Let’s face it. Computers and mobile devices are here to stay. Our kids are digital natives who have been born into an more advanced technological society than you and I were born into. And our kids need to know how to make the most of that technology, but in a healthy and productive way.
#1…Model healthy habits
Mike and I are always reminding each other that “our kids will become us”. What are your kids learning as they observe your media habits? Do you surf the web excessively, getting sucked into Pinterest and the Blogsphere? Do you text and message compulsively, making response to notifications a priority in your life? Your kiddos are watching and learning. Consider exactly what they are learning as they observe your media habits.
#2…Identify useful & productive screen time
No one can deny that digital tools make our lives so much easier. Online shopping and banking…video chats with long-distance family…work productivity apps…what would we do without them? But, the Internet can also make our lives worse if we let it suck our time away and entice us with mindless entertainment. Same goes for our kids. It is important for your family to differentiate between worthwhile tech time and useless tech time. To learn the difference, read “Are Your Kids Wasting Time on Electronics? 3 Questions to Ask.”
#3…Establish tech device guidelines
I encourage you to develop a standard for tech usage in your family. Your guidelines may not look just like the “Jones’” (just like your eating habits don’t look like theirs). But, you need to find what works for your family so that everyone understands the expectations about screen time. Involve your kids in developing the guidelines so they have more ownership and understanding of your family's standards. Read “Why I Stopped Managing My Kids' Screen Time” to learn what works for our family.
#4…Monitor your family’s digital activities
I’m not going to try and teach you how to monitor your kiddos’ screen time because (being honest here) I am not good at monitoring my own kids. I feel like it’s just one more thing to do. Since my kids have made smart choices so far, I haven’t made it a priority to figure out how to automate the monitoring. So, if you have any tips, chime in. I do know that you can do a search for “monitor kids computer time” or something like that and learn from the experts (something I am “not” in this area)

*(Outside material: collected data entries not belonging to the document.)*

/-- Rows of the register tables, part 7. -/
def Fld.table7 : List FSpec :=
  [ /- glbIdStepping -/ ⟨0x10000, 0x000, 7, 0, .ro, 177, .now⟩,
    /- glbIdVariant -/ ⟨0x10000, 0x000, 8, 8, .ro, 0, .now⟩,
    /- glbIdUnits -/ ⟨0x10000, 0x000, 23, 16, .ro, 17, .now⟩,
    /- glbStateState -/ ⟨0x10000, 0x004, 3, 0, .ro, 2, .now⟩,
    /- glbScratchV -/ ⟨0x10000, 0x008, 31, 0, .rw, 0, .now⟩,
    /- glbAlertFailStop -/ ⟨0x10000, 0x00C, 0, 0, .w1c, 0, .now⟩,
    /- glbAlertBootHalt -/ ⟨0x10000, 0x00C, 1, 1, .w1c, 0, .now⟩,
    /- glbAlertAddrConflict -/ ⟨0x10000, 0x00C, 2, 2, .w1c, 0, .now⟩,
    /- glbAlertFatal -/ ⟨0x10000, 0x00C, 3, 3, .w1c, 0, .now⟩,
    /- glbApplyStatPend -/ ⟨0x10000, 0x010, 5, 0, .ro, 0, .now⟩,
    /- glbApplyStatFail -/ ⟨0x10000, 0x010, 21, 16, .ro, 0, .now⟩,
    /- mgtErrlogCode -/ ⟨0x2F000, 0x000, 7, 0, .ro, 0, .now⟩,
    /- mgtErrlogUnit -/ ⟨0x2F000, 0x000, 15, 8, .ro, 0, .now⟩,
    /- mgtErrlogSrc -/ ⟨0x2F000, 0x000, 17, 16, .ro, 0, .now⟩,
    /- mgtErrlogOvf -/ ⟨0x2F000, 0x000, 18, 18, .ro, 0, .now⟩,
    /- mgtErrlogValid -/ ⟨0x2F000, 0x000, 31, 31, .w1c, 0, .now⟩,
    /- mgtErrlogAddrOffset -/ ⟨0x2F000, 0x004, 21, 0, .ro, 0, .now⟩,
    /- mgtErrlogValV -/ ⟨0x2F000, 0x008, 31, 0, .ro, 0, .now⟩,
    /- mgtErrlogEdgeN -/ ⟨0x2F000, 0x00C, 31, 0, .ro, 0, .now⟩,
    /- mgtErrlogCntN -/ ⟨0x2F000, 0x010, 31, 0, .rc, 0, .now⟩,
    /- mgtInjStatPermit -/ ⟨0x2F000, 0x200, 0, 0, .ro, 0, .now⟩,
    /- mgtInjStatTestEn -/ ⟨0x2F000, 0x200, 1, 1, .ro, 0, .now⟩,
    /- mgtInjStatImg -/ ⟨0x2F000, 0x200, 2, 2, .ro, 0, .now⟩,
    /- mgtInjStatArmed -/ ⟨0x2F000, 0x200, 6, 3, .ro, 0, .now⟩,
    /- mgtInjSelSlot -/ ⟨0x2F000, 0x204, 1, 0, .rw, 0, .now⟩,
    /- mgtInjDetDet -/ ⟨0x2F000, 0x208, 7, 0, .rw, 0, .now⟩,
    /- mgtInjDetParam -/ ⟨0x2F000, 0x208, 15, 8, .rw, 0, .now⟩,
    /- mgtInjDetCount -/ ⟨0x2F000, 0x208, 31, 16, .rw, 1, .now⟩,
    /- mgtInjTgtSubj -/ ⟨0x2F000, 0x20C, 15, 0, .rw, 0, .now⟩,
    /- mgtInjTgtKind -/ ⟨0x2F000, 0x20C, 19, 16, .rw, 0, .now⟩,
    /- mgtInjArmArm -/ ⟨0x2F000, 0x210, 0, 0, .rw, 0, .tick⟩,
    /- mgtInjLeftN -/ ⟨0x2F000, 0x214, 15, 0, .ro, 0, .now⟩,
    /- mgtInjDoneN -/ ⟨0x2F000, 0x218, 31, 0, .rc, 0, .now⟩,
    /- mgtInjArmsN -/ ⟨0x2F000, 0x21C, 31, 0, .ro, 0, .now⟩,
    /- mgtWcCorrCntN -/ ⟨0x2F000, 0x220, 31, 0, .rc, 0, .now⟩,
    /- mgtWcUncCntN -/ ⟨0x2F000, 0x224, 31, 0, .rc, 0, .now⟩ ]

/-- The rows of the register tables, in the order in which `Fld` names the fields. -/
def Fld.table : List FSpec := Fld.table0 ++ Fld.table1 ++ Fld.table2 ++ Fld.table3 ++ Fld.table4 ++ Fld.table5 ++ Fld.table6 ++ Fld.table7

/-- The row of a field. -/
def Fld.spec (f : Fld) : FSpec := Fld.table.getD f.ctorIdx ⟨0, 0, 0, 0, .ro, 0, .now⟩

/-- Fields in the order of the spec, part 0. -/
def Fld.all0 : List Fld :=
  [.tckNowLoNs, .tckNowHiNs, .tckEdgeLoN, .tckEdgeHiN, .tckCfgPeriod, .tckCfgPpsEn, .tckCfgPpsOutEn, .tckStatLock, .tckStatIsRef, .tckStatPpsLock, .tckStatRefAddr, .tckOffsetPs, .tckOvrCntN, .tckOvrStatHost, .tckOvrStatCod, .tckOvrStatFix, .tckOvrStatMbr, .tckOvrStatRope, .tckIrqDiv, .tckBudlim0Host, .tckBudlim0Cod, .tckBudlim0Fix, .tckBudlim0Mbr, .tckBudlim1Rope, .tckTaiBaseLoSec, .tckTaiBaseHiSec, .codStatLaneOk, .codSelfchkCntN, .codLaneEnEn, .codFenceThrN, .codDecmatCntN, .cchPartDirtyGib, .cchPartBelayGib, .cchPartMetaGib, .cchCleanSlotsN, .cchDirtyUsedN, .cchWmHwm, .cchWmLwm, .cchWmStgHwm, .cchWmStgLwm]

/-- Fields in the order of the spec, part 1. -/
def Fld.all1 : List Fld :=
  [.cchWmApplyApply, .cchThrotStatOn, .cchThrotStatVols, .cchGatherUsedN, .cchForcedCntN, .cchHoldDeferN, .jnlStatBelay, .jnlStatVaultReady, .jnlStatExposed, .jnlRingUsedN, .jnlSealTickN, .jnlConfTickN, .jnlRelocCntN, .jnlNakCntN, .jnlBmQuietTicks, .jnlBmWritesN, .seqStatRebuild, .seqStatCopyback, .seqStatScrub, .seqStatCritRaise, .seqStatFloorHeld, .seqPaceFloor, .seqPaceCeil, .seqPaceCrit, .seqPaceStgFloor, .seqPaceStgCeil, .seqPaceStgCrit, .seqPaceApplyApply, .seqPaceShareS, .seqPaceLatTicks, .seqMissLimitTicks, .seqRebuiltCntN, .seqInplaceCntN, .seqLostUsedN, .seqScrubFixCntN, .seqFrondStatState, .seqFrondStatVol, .seqFrondCurLoVbn, .seqFrondCurHiVbn, .seqFrondMarkedN]

/-- Fields in the order of the spec, part 2. -/
def Fld.all2 : List Fld :=
  [.seqFrondTailN, .seqFrondUnitsN, .fixStatCores, .fixStatKr, .fixStatKt, .fixFenced0Mask, .fixFenced1Mask, .fixFenced2Mask, .fixDummyMax, .fixFenceThrN, .fixFaultCntN, .fixMismatchCntN, .fixRepairCntN, .fixUnrecCntN, .fixSealOpenN, .fixSealSavedN, .fixGenStatLow, .fixGenStatExh, .qeStatFailStop, .qeStatHalted, .qeMalfQQid, .qeMalfQPort, .qeMalfQCause, .qeMalfIdxC, .qeMalfHdrLoB, .qeMalfHdrHiB, .qeDbIgnCntN, .qeIllegalCntN, .qeFetchErrCntN, .qeQselQid, .qeQselCq, .qeQselPort, .qeQstatState, .qeQstatPend, .qeQstatExp, .qeQidx0N, .qeQidx1N, .qeSqEnN, .qeAdmSqLoAddr, .qeAdmSqHiAddr]

/-- Fields in the order of the spec, part 3. -/
def Fld.all3 : List Fld :=
  [.qeAdmCqLoAddr, .qeAdmCqHiAddr, .qeAdmHlLoAddr, .qeAdmHlHiAddr, .qeAdmDlLoAddr, .qeAdmDlHiAddr, .qeAdmSizeSqExp, .qeAdmSizeCqExp, .qeAdmSizeVec, .qeAdmApplyApply, .ordLockUsedN, .ordLockWaitN, .ordAccLoN, .ordAccHiN, .ordFullCntN, .ordAbortedCntN, .ordLateCntN, .ordNoabortCntN, .ordFlushOpenN, .ordFwdOpenN, .qeOvfHeldN, .qeOvfWaitN, .qeOvfCntN, .qeStallCntN, .qeCplDiscCntN, .dmvCfgMode, .dmvRetryN, .dmvPaceHwm, .dmvPaceLwm, .dmvPaceStgHwm, .dmvPaceStgLwm, .dmvPaceApplyApply, .dmvHaltedN, .dmvCselCh, .dmvCstatState, .dmvCstatDepth, .dmvCstatPrio, .dmvRetryCntN, .dmvHaltCntN, .dmvAlignCntN]

/-- Fields in the order of the spec, part 4. -/
def Fld.all4 : List Fld :=
  [.dmvPauseCntN, .dmvPreemptCntN, .dmvCqFullCntN, .mbrRoleMember, .mbrSplitMode, .mbrLinkUp, .mbrMembersN, .mbrQpUsedN, .mbrTmoTicks, .mbrRetryN, .mbrReconnTicks, .mbrMediaThrN, .mbrSpinupTicks, .mbrSpinupMax, .mbrCcStep, .mbrCcMin, .mbrCcTimer, .mbrTmoCntN, .mbrLateCntN, .mbrMediaCntN, .mbrRefusedCntN, .mbrResvCntN, .mbrCnpRxCntN, .mbrCnpTxCntN, .ropIdRope, .ropAddrSelf, .ropAddrHasPartner, .ropAddrPartner, .ropCfgUdpPort, .ropCfgHandback, .ropStatPartner, .ropStatPaths, .ropStatAddrConflict, .ropPeersUp, .ropHbMissN, .ropWinSelN, .ropWinBaseSlot, .ropWinLenSlots, .ropWinPeerAddr, .ropWinPeerEn]

/-- Fields in the order of the spec, part 5. -/
def Fld.all5 : List Fld :=
  [.ropWinStgBaseSlot, .ropWinStgLenSlots, .ropWinStgPeerAddr, .ropWinStgPeerEn, .ropWinApplyApply, .ropYieldTmoTicks, .ropHandbackTicks, .ropWinNakCntN, .ropRetxCntN, .ropPathFailCntN, .ropDropCntN, .ropTakeoverCntN, .hifLstatRate, .hifLstatWidth, .hifLstatFlit, .hifLstatDPf0, .hifLstatDPf1, .hifLstatAts, .hifLstatF, .hifCfgWakeEn, .hifCtoUs, .hifQuarN, .hifTmoCntN, .hifLateCntN, .hifDropCntN, .hifPoisonCntN, .hifAtsMissCntN, .hifAtsFailCntN, .hifInvCntN, .hifLinkdnCntN, .mgtBootStatState, .mgtBootStatSlot, .mgtBootStatTrial, .mgtBootStatFallback, .mgtBootStatSlotSel, .mgtBootStatCause, .mgtBootMsMs, .mgtJoinTicks, .mgtDiscTicks, .mgtFwStatStagedFw]

/-- Fields in the order of the spec, part 6. -/
def Fld.all6 : List Fld :=
  [.mgtFwStatStagedImg, .mgtFwStatAttempts, .truStatKeyOk, .truStatLow, .truStatExhausted, .truStatPersistFail, .truSigNextQ, .truSigResQ, .truFusesIdx, .truFusesFw, .truFwFloorV, .truImgFloorV, .truBootCntN, .truSignCntN, .vltStatReady, .vltStatTarget, .vltStatRecovered, .vltStatPh2, .vltStatNr, .vltDiesN, .vltHoldDeclJ, .vltHoldMvMv, .vltEReqJ, .vltWearPct, .vltSpareBlk, .vltFlushNoN, .vltLastMsMs, .vltFlushCntN, .vltEccCntN, .evrNextLoSeq, .evrNextHiSeq, .evrOldestLoSeq, .evrOldestHiSeq, .evrPersistLoSeq, .evrPersistHiSeq, .evrStatCairnN, .evrStatNorFail, .evrLostCntN, .evrClearCntN, .evrNorCntN]

/-- Fields in the order of the spec, part 7. -/
def Fld.all7 : List Fld :=
  [.glbIdStepping, .glbIdVariant, .glbIdUnits, .glbStateState, .glbScratchV, .glbAlertFailStop, .glbAlertBootHalt, .glbAlertAddrConflict, .glbAlertFatal, .glbApplyStatPend, .glbApplyStatFail, .mgtErrlogCode, .mgtErrlogUnit, .mgtErrlogSrc, .mgtErrlogOvf, .mgtErrlogValid, .mgtErrlogAddrOffset, .mgtErrlogValV, .mgtErrlogEdgeN, .mgtErrlogCntN, .mgtInjStatPermit, .mgtInjStatTestEn, .mgtInjStatImg, .mgtInjStatArmed, .mgtInjSelSlot, .mgtInjDetDet, .mgtInjDetParam, .mgtInjDetCount, .mgtInjTgtSubj, .mgtInjTgtKind, .mgtInjArmArm, .mgtInjLeftN, .mgtInjDoneN, .mgtInjArmsN, .mgtWcCorrCntN, .mgtWcUncCntN]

#5…Work to find a solution when there is a problem
Don’t go on a screen time eradication campaign if your kids mess up. You need to help them form healthy media habits, not alienate them. If the guidelines you established aren’t working, discuss them and adjust. Discover why they don’t work and find a solution. The first tech use standard I set in our home resulted in disaster. I had to micromanage it, and the girls were obsessing over their turn and bickering with each other. When we went to unlimited tech time, we had so much more peace in our home.
So, what do you think, my friend? Do you think you need to help your kids form healthy tech habits? Are these five things realistic? Which do you think will be the hardest for you to implement? Let’s talk about it.